Small farms reap profits by going high-tech

  • Associated Press
  • Monday, May 26, 2008 11:31pm
  • Business

CHAMPAIGN, Ill. — When Martin Barbre got his first look three years ago at a system that would drive his tractor for him, he didn’t buy the device — or the premise that it would cut costs on his farm.

“When they first came out with them and we first looked at it, it seemed like a fancy gadget,” said Barbre, 53, who grows corn and soybeans in southern Illinois.

But with the cost of fuel, seeds, fertilizer and just about everything else it takes to grow his crops rising fast, Barbre quickly came around after he started using the global positioning system to drive his tractor a year and a half ago. “As soon as we used it, we realized the benefits,” he said.

American grain farmers are enjoying the highest crop prices of their lives, but they don’t expect that to last forever. As a hedge against the inevitable downturn, owners of mid-size farms like Barbre’s — and even some smaller-scale farmers — are investing in technology that’s increasingly integrated.

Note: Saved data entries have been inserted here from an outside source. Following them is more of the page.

-- ==== Sys2Proof/Syntax.lean ====
section
/-! DEFINITION. The commands the part takes from outside and the events that come about in it: one
constructor per row of the operation table, with the operands the rules give each. Bytes travel as
numbers below 256, in the order in which they stand in a packet, a frame or memory. -/

namespace Sys2Proof

/-- The submission paths of Table 14.3; the two mailboxes are told apart by the issuer FID. -/
inductive Path where
  | admin | mailbox | svc | mctp | twin
  deriving DecidableEq, Repr

/-- The transports of SPDM messages (R482, Table 14.21): DOE, MCTP, service port and twin link. -/
inductive SpdmPath where
  | doe | mctp | svc | twin
  deriving DecidableEq, Repr

/-- Where an accepted command packet came from: its path, issuer FID, tag and notify bit (Table 14.1). -/
structure Meta where
  path : Path
  fid : Nat
  tag : Nat
  notify : Bool
  deriving DecidableEq, Repr

/-- How a read of host memory ended (R364, R365): data, a timeout, poisoned data, or a completion with an error status. -/
inductive ReadResult where
  | ok | timeout | poisoned | error
  deriving DecidableEq, Repr

/-- One DMA window record: window number, base, pages, read and write bits (R321). -/
structure WinRec where
  win : Nat
  base : Nat
  pages : Nat
  read : Bool
  write : Bool
  deriving DecidableEq, Repr

/-- One Granary share record of a grant record (Table 11.2). -/
structure ShareRec where
  pool : Nat
  mn : Nat
  mx : Nat
  weight : Nat
  deriving DecidableEq, Repr

/-- One table grant record of a grant record (Table 11.2). -/
structure TblGrantRec where
  table : Nat
  pmask : Nat
  maxEntries : Nat
  ovfReserve : Nat
  deriving DecidableEq, Repr

/-- The three shares of a hook region (R74). -/
structure Shares where
  steps : Nat
  access : Nat
  latency : Nat
  deriving DecidableEq, Repr

/-- The grant items that command 0x0209 changes (Table 11.2). -/
structure GrantItems where
  tx : Nat
  rx : Nat
  cq : Nat
  msix : Nat
  haul : Nat
  policers : Nat
  hookRegion : Nat
  shares : Shares
  mbxPerMs : Nat
  deriving DecidableEq, Repr

/-- A whole grant record (Table 11.2). -/
structure GrantRec where
  items : GrantItems
  granary : List ShareRec
  tables : List TblGrantRec
  lanes : Nat
  saMax : Nat
  activeMax : Nat
  connMax : Nat
  windows : List WinRec
  deriving DecidableEq, Repr

/-- Port parameters of command 0x0121 (R187, Table 14.19). -/
structure PortParams where
  port : Nat
  maxFrame : Nat
  fcMode : Nat
  defaultPrio : Nat
  xoff : Nat
  xon : Nat
  quanta : Nat
  prioToClass : Nat
  burst : List Nat
  onchipKib : List Nat
  spillMib : List Nat
  laneFix : Nat
  stage : Nat
  deriving DecidableEq, Repr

Large-scale farmers have used GPS-based automated steering for tractors, sensors that probe soil for nutrients and moisture and other gadgets since the late 1990s to cut expenses and increase production. It wasn’t until the past five years or so, however, that the savings that owners of smaller and midsize farms could realize from using high-end technology would significantly offset their rising costs, said Dan Davidson, an agronomist with agricultural-data company DTN in Omaha, Neb.

But now fertilizer used by corn and soybean farms costs almost double what it did two years ago, while seeds and fuel cost almost 50 percent more, according to the U.S. Department of Agriculture.

Meanwhile, the cost of auto-steering systems has remained relatively flat the past few years, and in some cases it has fallen. Systems that now typically cost from a few thousand dollars to $25,000 used to cost up to $40,000.

With auto-steering, a farmer manually drives the perimeter of a field to map its boundaries so a GPS gadget can direct the tractor to carve near-perfectly straight rows. By cutting down on overlap, the system saves fuel, and it means the same ground won’t be planted twice or sprayed unnecessarily with fertilizer or pesticides.

Barbre estimates that using auto-steering on his 4,000 acres has cut his fuel costs up to 5 percent. “That’s maybe 30, 50 cents an acre,” he said. “Over 4,000 acres, that adds up.”

Yield mapping, which tracks how much corn or soybeans parts of his fields produce and which he’s used for more than 10 years, brings him an extra $30 or $35 on every acre of corn. He figures he’s spent about $14,000 on it over the years, buying and upgrading hardware and software, for a net benefit of $60,000 to $70,000 or more per year on 2,000 acres of corn.